The data from Cryosphere (http://arctic.atmos.uiuc.edu/cryosphere/timeseries.anom.1979-2008) uses time codes instead of dates. The time code is expressed as 10000ths of a year.

However, there is some difficulty in interpreting the codes as they do not map properly to leap years and there exists duplicate time codes with different values for area.

The purpose of this thread is to discuss the interpretation of these time codes.

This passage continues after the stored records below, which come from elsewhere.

-- ==== Sys2Proof/Tests/Slice0.lean ====
section
/-! SUPPORT. Small tests: ill-formed commands are refused, worked values of the spec, one step of some commands, and for every statement
with hypotheses a state and operands that meet them. -/

namespace Sys2Proof.Tests
open Sys2Proof Sys2Proof.Machine
set_option Elab.async false

/-! ## Small states -/

/-- A running module with both oscillators, its first edges past, and its three command rings on with n descriptors in front. -/
def runS (n : Nat) : State :=
  { State.reset with phase := .running, stsBase := 0x1000, bme := true, tm := { started := true, count := 100, clkA := true, clkB := true },
                     rings := [(0, { en := true, p := BitVec.ofNat 32 n }), (1, { en := true, base := 0x10000 }), (2, { en := true })] }

/-- A descriptor with alive value 1: opcode, TMO, the operand bytes from byte 8 on, its payload, and right CRCs. -/
def mkD (op tmo : Nat) (ops pay : List Byte) : Desc :=
  ⟨withCrc ([BitVec.ofNat 8 op, 1] ++ le 2 tmo ++ le 4 0 ++ padTo 20 ops), withCrc pay⟩

/-- A frame that checks on link A. -/
def goodFrame (k : Byte) (pay : List Byte) : Frame := ⟨false, true, 5, frameBytes 7 k pay⟩

/-- A frond with power, in operation, that has had ALIVE value 6. -/
def frondF : Frond := { power := true, safe := false, shutdown := false, causes := 0, fsup := true, downAlive := some 6, firstEpoch := true }

/-- The running module with frond 3 as given. -/
def fieldS (x : Frond) : State := { runS 0 with field := [(3, x)] }

/-- No ring on. -/
def offS : State := { runS 0 with rings := [] }

/-- The status block has no base. -/
def baselessS : State := { runS 0 with stsBase := 0 }

/-- RING15 with one unsignalled entry. -/
def waitingS : State := { runS 0 with rings := [(18, { en := true, unsig := 1, holdoff := 1 })] }

/-- A hosted module whose link is trained, with a message that waits for vector 31. -/
def hostedS : State := { runS 0 with pwr := { linkUp := true, gts := 8, width := 2 }, pba := 2 ^ 31 }

/-- Every check of Takes that a Bool can say. -/
def takesB (form : DescForm) (d : Desc) (s : State) : Bool :=
  canTake s && BitVec.ofNat 8 (dF d 1 1) == s.expAlive && dCrcOk d && form.mine d && unusedZero d form.used &&
  (dTmo d == 0 || form.tmo) && form.ok d && !payBad form d && !form.wait d s

theorem takes_of {form : DescForm} {d : Desc} {s : State} (h : takesB form d s = true) : Takes form d s := by
  simp only [takesB, Bool.and_eq_true, Bool.or_eq_true, beq_iff_eq, Bool.not_eq_true'] at h
  obtain ⟨⟨⟨⟨⟨⟨⟨⟨a, b⟩, c⟩, d⟩, e⟩, f⟩, g⟩, h⟩, i⟩ := h
  exact ⟨a, b, c, d, e, f, g, h, i⟩

/-- A quantity seen between two extremes for some µs. -/
abbrev seen (lo hi : Int) (us : Nat) : Seen := { lo := lo, hi := hi, us := us }

/-! ## Ill-formed commands -/

/-- For each check of WellFormed, a command that fails it. -/
theorem test_ill_formed : (([.u0 32 ⟨false, true, 0, []⟩, .linkUp 32 true, .uplinkFrame 0 0 ⟨false, true, 0, []⟩ [],
    .uplinkFrame 0 5 ⟨false, true, 0, []⟩ [], .uplinkFrame 32 1 ⟨false, true, 0, []⟩ [], .frondTickEdge 32 ⟨0, 0, 0, 0, 0, 0, 0, 0, 0, [], [], []⟩,
    .contentionSafeState 512 [], .d0 32 ⟨false, true, 0, []⟩ 0 [], .d1 32 ⟨false, true, 0, []⟩, .d2 32 ⟨false, true, 0, []⟩ 0,
    .ds 32 ⟨false, true, 0, []⟩, .snapSync 32 ⟨false, true, 0, 0, 0⟩, .snapDesc 32 ⟨false, true, 0, 0, 0⟩, .safe 32 ⟨false, true, 0, 0, 0⟩ [],
    .wdExpired 32 0 [], .conversion 512 0, .integratorStep 512 0 0, .regulatorEvaluation 512 ⟨0, 0, 0, 0⟩,
    .channelDiagnostic 512 0 ⟨0, 0, 0, 0, []⟩ 0, .channelDiagnostic 0 12 ⟨0, 0, 0, 0, []⟩ 0, .doThermal 512 0, .regFaultRestart 512,
    .frondCause 32 0 (seen 0 0 0) [], .frondCause 0 8 (seen 0 0 0) [], .frondInputRestart 32, .auxPowerArrive 32 [], .auxPowerArrive 0 [⟨16, 0, 0, 0, true⟩],
    .auxPowerArrive 0 [⟨0, 7, 0, 0, true⟩], .auxPowerLoss 32, .fsupArrive 32 (seen 0 0 0) [], .clkBChange 32 true, .faultSourceActivate 0x2A [],
    .faultSourceActivate 0x00 (List.replicate 21 0), .faultSourceCleared 256 0 0 false [], .faultSourceCleared 0 512 0 false [],
    .faultSourceCleared 0 0 0 false (List.replicate 21 0), .escalation 256 0, .escalation 0 512, .shadowClose 32, .captureReadout 32,
    .recordDelivery 256 none, .recordDelivery 0 (some [(80, 0)])] : List Instr).all (fun i => !i.wellFormed)) = true := by decide +kernel

theorem test_ill_formed_host : (([.holdoffExpiry 0, .holdoffExpiry 19, .flushTakeEffect 256, .datagramClose 17, .dbConsumer 0 0,
    .dbConsumer 0x1000 0, .nop ⟨[], []⟩, .cfgWrite ⟨[], []⟩, .commit ⟨[], []⟩, .snap ⟨[], []⟩ 0, .outputSet ⟨[], []⟩, .arm ⟨[], []⟩,
    .disarm ⟨[], []⟩, .trigger ⟨[], []⟩ 0, .mapRead ⟨[], []⟩, .flush ⟨[], []⟩, .ruleLoad ⟨[], []⟩, .speedTable ⟨[], []⟩, .sync ⟨[], []⟩,
    .faultClearChannel ⟨[], []⟩, .faultClearFrond ⟨[], []⟩, .faultClearSource ⟨[], []⟩, .faultClearLatch ⟨[], []⟩, .cvuRun ⟨[], []⟩,
    .cvuRunDone 4, .blobLoad ⟨[], []⟩, .badOpcode ⟨[], []⟩, .getNonce ⟨[], []⟩ false false, .getIdentity ⟨[], []⟩ false false,
    .getState ⟨[], []⟩ false false, .takeOwnership ⟨[], []⟩ false false, .keyInstall ⟨[], []⟩ false false, .unlock ⟨[], []⟩ false false,
    .relock ⟨[], []⟩ false false, .seal ⟨[], []⟩ false false, .unseal ⟨[], []⟩ false false, .rma ⟨[], []⟩ false false,
    .makerRestore ⟨[], []⟩ false false, .void ⟨[], []⟩ false false, .fwUpdate ⟨[], []⟩ false false, .fwConfirm ⟨[], []⟩ false false,
    .ldevidGen ⟨[], []⟩ false false, .ldevidInstall ⟨[], []⟩ false false, .selfTest ⟨[], []⟩ false false] : List Instr).all
      (fun i => !i.wellFormed)) = true := by decide +kernel

theorem test_ill_formed_registers : (([.ringEnable .pcie 19 0, .ringDisable .pcie 19 0, .broadcastWrite .pcie 0x2200 0,
    .broadcastWrite .pcie 0x2102 0, .basicCodeWrite .pcie 0x2108 0, .rwpValueWrite .pcie 0x2124 0, .rwpComplementWrite .pcie 0x2120 0,
    .reg64LowRead .pcie 0x10000, .reg64LowRead .pcie 0x1000 .bar2, .reg64HighRead .pcie 0x30, .reg64AtomicRead .pcie 0x10000, .reg64LowWrite .pcie 0x10 0,
    .reg64HighWrite .pcie 0x10 0, .cvuCtlAlg .pcie 4 0, .cvuCtlAlg .pcie 0 8, .cvuInit .pcie 4 0, .cvuInit .pcie 0 8, .cvuFeed8 .pcie 4 0,
    .cvuFeed16 .pcie 4 0, .cvuFeed32 .pcie 4 0, .cvuStateWrite .pcie 4 0, .registerWrite .pcie 0x10000 4 0 0, .registerWrite .pcie 0 2 0 0,
    .pciePerst true ⟨3, 1, 0⟩, .pciePerst true ⟨8, 3, 0⟩, .pciePerst true ⟨8, 1, 2 ^ 32⟩, .pcieDegraded 3 1, .pcieDegraded 8 3,
    .auxPowerEnable 4, .bootStart ⟨false, false, false, 8, false, ⟨8, 1, 0⟩⟩, .bootStart ⟨false, false, false, 0, false, ⟨3, 1, 0⟩⟩,
    .supplyPhase 2, .supplyPhaseRetry 2 true, .ethLinkDown 2 ⟨0, 0, false, 0, 0⟩, .ethLinkUp 2 1 ⟨0, 0, false, 0, 0⟩,
    .ethLinkUp 0 0 ⟨0, 0, false, 0, 0⟩, .ethLinkUp 0 4 ⟨0, 0, false, 0, 0⟩, .ethFrame 2 (List.replicate 14 0) ⟨0, 0, false, 0, 0⟩,
    .ethFrame 0 (List.replicate 13 0) ⟨0, 0, false, 0, 0⟩, .tlsConnect (List.replicate 97 0), .status 0 65536 0 1, .netSet 0 65536 [],
    .macsecKey 0 65536 0 false 0 (List.replicate 32 0) 0 0, .macsecKey 0 0 2 false 0 (List.replicate 32 0) 0 0,
    .macsecKey 0 0 0 false 4 (List.replicate 32 0) 0 0, .macsecKey 0 0 0 false 0 [] 0 0,
    .macsecKey 0 0 0 false 0 (List.replicate 32 0) (2 ^ 32) 0, .macsecKey 0 0 0 false 0 (List.replicate 32 0) 0 (2 ^ 32),
    .macsecTxChange 0 65536 0, .macsecTxChange 0 0 2, .descriptor 0 65536 ⟨List.replicate 32 0, []⟩, .descriptor 0 0 ⟨[], []⟩,
    .clkBChange 32 true, .tlsSessionClose 2, .selfTestDone 8, .addressAgeing (2 ^ 48), .gateControlListEntry 2] : List Instr).all
      (fun i => !i.wellFormed)) = true := by decide +kernel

[I created this thread in response to a request by RaenorShine in the "Home brew AMSR2 extent & area calculation" thread, to avoid cluttering up Wipneus calculations.]
If you are not paranoid you just do not have enough information yet.

plg

  • New ice
  • Posts: 76
    • View Profile
  • Liked: 1
  • Likes Given: 0
Re: Interpretation of time codes in cryosphere data
« Reply #1 on: May 06, 2015, 02:43:26 PM »
[This is a repost of my original entry in the "Home brew AMSR2 extent & area calculation" thread]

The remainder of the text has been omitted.